И вот, после очередного случая, с очередными рухнувшими надеждами на обретение работы, службы, когда изрядно пришлось перенервничать, случился у Бориса, с виду вроде достаточно крепкого, и даже в достаточной мере спортивного человека, стойкого, волевого, о чем знаю я достоверно, устремленного вперед человека, но не американского, а киммерийского, инфаркт.

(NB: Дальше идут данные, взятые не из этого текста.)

theorem sameCause_eq {x : LCause} (h : x ∈ sameCause ts code detail info) : x = ⟨x.tid, code, detail, info, 0⟩ := by
  obtain ⟨t, -, rfl⟩ := List.mem_map.mp h
  rfl

theorem winners_sameCause : winners (sameCause ts code detail info) = sameCause ts code detail info :=
  winners_uniform fun _ => sameCause_eq

theorem lowestLane_mem (l : LCause) (ls : List LCause) : lowestLane l ls ∈ l :: ls := by
  unfold lowestLane
  induction ls generalizing l with
  | nil => exact List.mem_singleton_self l
  | cons x ls ih =>
    rw [List.foldl_cons]
    rcases List.mem_cons.mp (ih (if x.tid < l.tid then x else l)) with h | h
    · rw [h]
      split
      · exact List.mem_cons_of_mem _ (List.mem_cons_self ..)
      · exact List.mem_cons_self ..
    · exact List.mem_cons_of_mem _ (List.mem_cons_of_mem _ h)

/-- The record of a kill by one cause of several threads. -/
theorem State.killFault_sameCause (s : State) (c : Cohort) (who : Thread → Bool) (pc : Nat) {x : LCause} {xs : List LCause}
    (h : sameCause ts code detail info = x :: xs) : s.killFault c who pc (lowestLane x xs) =
      s.killCrew c who { code := code, detail := detail, info := BitVec.ofNat 64 info, pc := BitVec.ofNat 64 pc, sub := c.sub,
                         place := c.place } := by
  unfold State.killFault
  have hl : lowestLane x xs ∈ sameCause ts code detail info := h ▸ lowestLane_mem x xs
  rw [sameCause_eq hl]

end

/-! ### Taking an exception of one cause (09 R191, R196) -/

/-- The threads `who` enter the handler with one cause. -/
def Cohort.delivers (c : Cohort) (who : Thread → Bool) (tpc code detail info trappc : Nat) : Cohort :=
  { c.mapT who (fun t => t.deliver tpc info (tcauseOf code detail 0 false false false) trappc) with tmode := true }

theorem Cohort.deliverAll_sameCause {c : Cohort} {who : Thread → Bool} {ts : List Thread} (tpc code detail info trappc : Nat)
    (h : ∀ t ∈ c.threads, who t = true → t ∈ ts) :
    c.deliverAll who tpc code detail (sameCause ts code detail info) trappc =
      (c.delivers who tpc code detail info trappc).endClause true := by
  refine congrArg (fun l => Cohort.endClause { c with threads := l, tmode := true } true) ?_
  refine List.map_congr_left fun t ht => ?_
  split
  case isFalse => rfl
  case isTrue hw =>
    obtain ⟨x, hx⟩ := Option.isSome_iff_exists.mp (List.find?_isSome (p := fun x : LCause => x.tid == t.tid).mpr
      ⟨_, List.mem_map_of_mem (f := fun t => (⟨t.tid, code, detail, info, 0⟩ : LCause)) (h t ht hw), beq_self_eq_true t.tid⟩)
    have hx' : (sameCause ts code detail info).find? (fun x => x.tid == t.tid) = some x := hx
    simp only [hx']
    rw [sameCause_eq (List.mem_of_find?_eq_some hx')]

section
variable {s : State} {k : Nat} {c : Cohort} {who : Thread → Bool} {ts : List Thread} {code detail info pc tpc : Nat}

theorem State.takeFault_kills (hc : s.cohort k = some c) (hts : ts ≠ []) (hx : code ≠ 5)
    (h : (c.tmode || s.trapRefused (s.crewOf c) || (s.crewOf c).saving) = true) :
    s.takeFault k who pc tpc (sameCause ts code detail info) =
      s.killCrew c who { code := code, detail := detail, info := BitVec.ofNat 64 info, pc := BitVec.ofNat 64 tpc, sub := c.sub,
                         place := c.place } := by
  obtain ⟨x, xs, hl⟩ := List.exists_cons_of_ne_nil (l := sameCause ts code detail info) (by simpa [sameCause] using hts)
  have hcode : x.code = code := congrArg LCause.code (sameCause_eq (hl ▸ List.mem_cons_self ..))
  unfold State.takeFault
  simp only [hc, winners_sameCause]
  simp only [hl, hcode, hx, h, if_false, if_true]
  exact s.killFault_sameCause c who tpc hl

/-- Each of the threads that take the exception found it, and no other cause: they enter the handler. -/
theorem State.takeFault_delivers (hc : s.cohort k = some c) (hts : ts ≠ []) (hx : code ≠ 5) (ht : c.tmode = false)
    (hr : s.trapRefused (s.crewOf c) = false) (hs : (s.crewOf c).saving = false) :
    s.takeFault k who pc tpc (sameCause ts code detail info) =
      (s.endWaits k ((c.threads.filter who).map (·.tid))).onCohort k fun c' =>
        c'.deliverAll who tpc code detail (sameCause ts code detail info) (s.crewOf c).hdr.trappc := by
  obtain ⟨x, xs, hl⟩ := List.exists_cons_of_ne_nil (l := sameCause ts code detail info) (by simpa [sameCause] using hts)
  have hx' : x = ⟨x.tid, code, detail, info, 0⟩ := sameCause_eq (hl ▸ List.mem_cons_self ..)
  unfold State.takeFault
  simp only [hc, winners_sameCause]
  simp only [hl]
  rw [hx']
  simp only [hx, ht, hr, hs, Bool.or_self, Bool.false_eq_true, if_false]

end

/-! ### trap and brk (05 R124, 09 R207) -/

theorem State.onCohort_onCohort (s : State) (k : Nat) {f g : Cohort → Cohort} (hf : ∀ c, (f c).key = c.key) :
    (s.onCohort k f).onCohort k g = s.onCohort k fun c => g (f c) := by
  unfold State.onCohort
  refine congrArg (fun l => ({ s with cohorts := l } : State)) ?_
  refine List.map_map.trans (List.map_congr_left fun c _ => ?_)
  by_cases hc : c.key = k
  · simp [hc, hf]
  · simp [hc]

/-- The active threads that a software trap leaves out go on at `next`. -/
def Cohort.spares (c : Cohort) (g : Nat) (next : Dword) : Cohort :=
  c.mapT (fun t => t.act && !t.acts g) fun t => { t with pc := next, act := false }

theorem Cohort.spares_actives (c : Cohort) (g : Nat) (next : Dword) : (c.spares g next).actives = c.actors g := by
  unfold Cohort.actives Cohort.actors Cohort.spares Cohort.mapT mapIf
  have hact : ((·.act) ∘ fun t : Thread => if t.act && !t.acts g then { t with pc := next, act := false } else t) =
      fun t => t.acts g := by
    funext t
    unfold Thread.acts
    cases ha : t.act <;> cases hp : t.pr g <;> simp [ha, hp]
  rw [List.filter_map, hact]
  refine (List.map_congr_left fun t ht => ?_).trans (List.map_id _)
  simp [(List.mem_filter.mp ht).2]

/-- The trap registers and the state that a software trap gives the acting threads, as a statement writes them. -/
def Thread.trapped (t : Thread) (g at_ info trappc : Nat) : Thread :=
  if t.acts g then { t with tpc := BitVec.ofNat 64 at_, tmr := t.mr, tcause := 9, tinfo := BitVec.ofNat 64 info,
                            pc := BitVec.ofNat 64 trappc, inH := true }
  else { t with pc := BitVec.ofNat 64 at_ }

Ну, тут уж не просто испугаешься, а еще и призадумаешься, все о том же – как жить дальше?
В первый раз приехали Боря с Евой на родину в позапрошлом году. И – что скрывать – шок от перенесенного инфаркта был тем, тяжелым, норовившим выбить Борю из его привычных ритмов, событием, от которого предстояло еще оправиться, отойти, как по-русски говорят, и след которого коснулся Бориного лица, глаз, умудрился-таки оставить на всем его облике свой жестокий след.
Болезнь – за что? Почему? Карма, что ли? Борис – думал.
Мы сидели с ним вдвоем у меня в доме, говорили. Я все твердил ему:
– Возвращайся! Ты нужен здесь, а не там.
Боря с Евой уехали. Потом опять вернулись. Как им – там – без Киммерии? И вот уже в третий раз они здесь.
Очень изменился Борис. Не просто старше стал. Нет, к нему стало приходить некоторое понимание.
Например: каково это, как непросто это – переждать междувременье, лихолетье, смуту, с тем чтобы продолжить свое дело – потом, здесь, а пока что готовиться к новому подвигу.
Что же, может и так. Но, мне думается, смуту надо пережидать и переживать – здесь, со своей страной, вместе со всеми людьми, пусть и в стороне от бестолкового хаоса, дабы суметь осмыслить происходящее и выразить его – в слове ли, в другом ли каком деянии.
– Если умру, то хотел бы лежать я здесь, в коктебельской земле! – сказал мне Борис.
Рано еще – о смерти. Надо жить. И – выжить. Чтобы совершить то, к чему призван. Так я ему ответил.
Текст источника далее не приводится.